#### SOURCE MATERIAL

/-- Registers of block coll. -/
def regs_coll0 : List RegDesc :=
  [⟨.coll, 0x0, 1, 0x8, [⟨⟨49, 6⟩, .rw⟩]⟩,
   ⟨.coll, 0x8, 1, 0x8, [⟨⟨49, 6⟩, .rw⟩]⟩,
   ⟨.coll, 0x40, 1, 0x8, [⟨⟨63, 0⟩, .rc⟩]⟩,
   ⟨.coll, 0x48, 1, 0x8, [⟨⟨63, 0⟩, .rc⟩]⟩,
   ⟨.coll, 0x50, 1, 0x8, [⟨⟨63, 0⟩, .rc⟩]⟩,
   ⟨.coll, 0x58, 1, 0x8, [⟨⟨63, 0⟩, .rc⟩]⟩]

/-- Registers of block plalia. -/
def regs_plalia0 : List RegDesc :=
  [⟨.plalia, 0x0, 19, 0x40, [⟨⟨1, 0⟩, .ro⟩, ⟨⟨3, 2⟩, .ro⟩, ⟨⟨7, 4⟩, .ro⟩, ⟨⟨15, 8⟩, .ro⟩, ⟨⟨20, 16⟩, .ro⟩]⟩,
   ⟨.plalia, 0x8, 19, 0x40, [⟨⟨7, 0⟩, .ro⟩, ⟨⟨15, 8⟩, .ro⟩, ⟨⟨23, 16⟩, .ro⟩, ⟨⟨39, 24⟩, .ro⟩]⟩,
   ⟨.plalia, 0x10, 19, 0x40, [⟨⟨63, 0⟩, .rc⟩]⟩,
   ⟨.plalia, 0x18, 19, 0x40, [⟨⟨31, 0⟩, .rc⟩]⟩,
   ⟨.plalia, 0x20, 19, 0x40, [⟨⟨31, 0⟩, .rc⟩]⟩]

/-- Registers of block sec. -/
def regs_sec0 : List RegDesc :=
  [⟨.sec, 0x0, 1, 0x8, [⟨⟨0, 0⟩, .ro⟩, ⟨⟨1, 1⟩, .ro⟩, ⟨⟨3, 2⟩, .ro⟩, ⟨⟨5, 4⟩, .ro⟩, ⟨⟨9, 6⟩, .ro⟩, ⟨⟨10, 10⟩, .ro⟩, ⟨⟨31, 16⟩, .ro⟩, ⟨⟨47, 32⟩, .ro⟩]⟩,
   ⟨.sec, 0x10, 2, 0x8, [⟨⟨63, 0⟩, .ro⟩]⟩,
   ⟨.sec, 0x20, 8, 0x8, [⟨⟨63, 0⟩, .ro⟩]⟩,
   ⟨.sec, 0x100, 16, 0x8, [⟨⟨31, 0⟩, .ro⟩, ⟨⟨32, 32⟩, .ro⟩, ⟨⟨33, 33⟩, .w1c⟩, ⟨⟨63, 48⟩, .ro⟩]⟩,
   ⟨.sec, 0x180, 1, 0x8, [⟨⟨63, 0⟩, .rc⟩]⟩,
   ⟨.sec, 0x200, 1, 0x8, [⟨⟨3, 0⟩, .rw⟩]⟩,
   ⟨.sec, 0x208, 6, 0x8, [⟨⟨63, 0⟩, .ro⟩]⟩]

/-- Registers of block rel. -/
def regs_rel0 : List RegDesc :=
  [⟨.rel, 0x0, 1, 0x8, [⟨⟨4, 0⟩, .rw⟩, ⟨⟨49, 12⟩, .rw⟩]⟩,
   ⟨.rel, 0x200, 16, 0x20, [⟨⟨4, 0⟩, .rw⟩, ⟨⟨49, 12⟩, .rw⟩]⟩,
   ⟨.rel, 0x8, 1, 0x8, [⟨⟨31, 0⟩, .ro⟩, ⟨⟨63, 32⟩, .rw⟩]⟩,
   ⟨.rel, 0x208, 16, 0x20, [⟨⟨31, 0⟩, .ro⟩, ⟨⟨63, 32⟩, .rw⟩]⟩,
   ⟨.rel, 0x10, 1, 0x8, [⟨⟨63, 0⟩, .rw⟩]⟩,
   ⟨.rel, 0x210, 16, 0x20, [⟨⟨63, 0⟩, .rw⟩]⟩,
   ⟨.rel, 0x18, 1, 0x8, [⟨⟨31, 0⟩, .rw⟩]⟩,
   ⟨.rel, 0x218, 16, 0x20, [⟨⟨31, 0⟩, .rw⟩]⟩,
   ⟨.rel, 0x100, 1, 0x8, [⟨⟨31, 0⟩, .rc⟩, ⟨⟨32, 32⟩, .w1c⟩]⟩,
   ⟨.rel, 0x108, 4, 0x8, [⟨⟨63, 0⟩, .ro⟩]⟩,
   ⟨.rel, 0x128, 1, 0x8, [⟨⟨31, 0⟩, .ro⟩, ⟨⟨47, 32⟩, .ro⟩]⟩,
   ⟨.rel, 0x400, 1, 0x8, [⟨⟨0, 0⟩, .ro⟩, ⟨⟨63, 32⟩, .ro⟩]⟩,
   ⟨.rel, 0x408, 1, 0x8, [⟨⟨25, 0⟩, .rw⟩]⟩,
   ⟨.rel, 0x410, 1, 0x8, [⟨⟨26, 0⟩, .ro⟩]⟩,
   ⟨.rel, 0x1000, 512, 0x8, [⟨⟨63, 0⟩, .ro⟩]⟩]

/-- Registers of block hub. -/
def regs_hub0 : List RegDesc :=
  [⟨.hub, 0x2000, 1, 0x8, [⟨⟨15, 0⟩, .ro⟩, ⟨⟨27, 16⟩, .ro⟩, ⟨⟨28, 28⟩, .ro⟩, ⟨⟨29, 29⟩, .ro⟩, ⟨⟨30, 30⟩, .ro⟩, ⟨⟨31, 31⟩, .ro⟩, ⟨⟨42, 32⟩, .ro⟩]⟩,
   ⟨.hub, 0x2008, 1, 0x8, [⟨⟨3, 0⟩, .wo⟩, ⟨⟨4, 4⟩, .wo⟩, ⟨⟨5, 5⟩, .wo⟩]⟩,
   ⟨.hub, 0x0, 1, 0x8, [⟨⟨7, 0⟩, .ro⟩, ⟨⟨31, 16⟩, .ro⟩]⟩,
   ⟨.hub, 0x8, 1, 0x8, [⟨⟨63, 0⟩, .ro⟩]⟩,
   ⟨.hub, 0x10, 1, 0x8, [⟨⟨31, 0⟩, .rc⟩]⟩]

/-- Registers of block hubWin. -/
def regs_hubWin0 : List RegDesc :=
  [⟨.hubWin, 0x0, 2, 0x8, [⟨⟨63, 0⟩, .rw⟩]⟩,
   ⟨.hubWin, 0x10, 1, 0x8, [⟨⟨63, 2⟩, .rw⟩]⟩,
   ⟨.hubWin, 0x100, 1, 0x8, [⟨⟨0, 0⟩, .rw⟩, ⟨⟨4, 1⟩, .rw⟩, ⟨⟨49, 12⟩, .rw⟩]⟩]

/-- The registers of one block. -/
def blockRegs : Blk → List RegDesc
  | .engP => regs_engP0 ++ regs_engP1
  | .engC => regs_engC0
  | .carder => regs_carder0
  | .carderWin => regs_carderWin0
  | .rh => regs_rh0 ++ regs_rh1
  | .stk => regs_stk0
  | .flash => regs_flash0
  | .dir => regs_dir0
  | .job => regs_job0 ++ regs_job1
  | .fab => regs_fab0
  | .coll => regs_coll0
  | .plalia => regs_plalia0
  | .sec => regs_sec0
  | .rel => regs_rel0
  | .hub => regs_hub0
  | .hubWin => regs_hubWin0

/-- The description of the register at a key, if the manual gives one there. -/
def regDesc (k : RegKey) : Option RegDesc :=
  (blockRegs k.blk).find? (fun d =>
    decide (d.off ≤ k.off) && decide ((k.off - d.off) % d.stride = 0) && decide ((k.off - d.off) / d.stride < d.count))

end Sys2Proof.Machine
end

########

TASK TO CARRY OUT
Word for word, repeat the lines from the one holding "block hubWin. -/" through the last line of the entries, both included.

SOLUTION BELOW
/-- Registers of block hubWin. -/
def regs_hubWin0 : List RegDesc :=
  [⟨.hubWin, 0x0, 2, 0x8, [⟨⟨63, 0⟩, .rw⟩]⟩,
   ⟨.hubWin, 0x10, 1, 0x8, [⟨⟨63, 2⟩, .rw⟩]⟩,
   ⟨.hubWin, 0x100, 1, 0x8, [⟨⟨0, 0⟩, .rw⟩, ⟨⟨4, 1⟩, .rw⟩, ⟨⟨49, 12⟩, .rw⟩]⟩]

/-- The registers of one block. -/
def blockRegs : Blk → List RegDesc
  | .engP => regs_engP0 ++ regs_engP1
  | .engC => regs_engC0
  | .carder => regs_carder0
  | .carderWin => regs_carderWin0
  | .rh => regs_rh0 ++ regs_rh1
  | .stk => regs_stk0
  | .flash => regs_flash0
  | .dir => regs_dir0
  | .job => regs_job0 ++ regs_job1
  | .fab => regs_fab0
  | .coll => regs_coll0
  | .plalia => regs_plalia0
  | .sec => regs_sec0
  | .rel => regs_rel0
  | .hub => regs_hub0
  | .hubWin => regs_hubWin0

/-- The description of the register at a key, if the manual gives one there. -/
def regDesc (k : RegKey) : Option RegDesc :=
  (blockRegs k.blk).find? (fun d =>
    decide (d.off ≤ k.off) && decide ((k.off - d.off) % d.stride = 0) && decide ((k.off - d.off) / d.stride < d.count))

end Sys2Proof.Machine
end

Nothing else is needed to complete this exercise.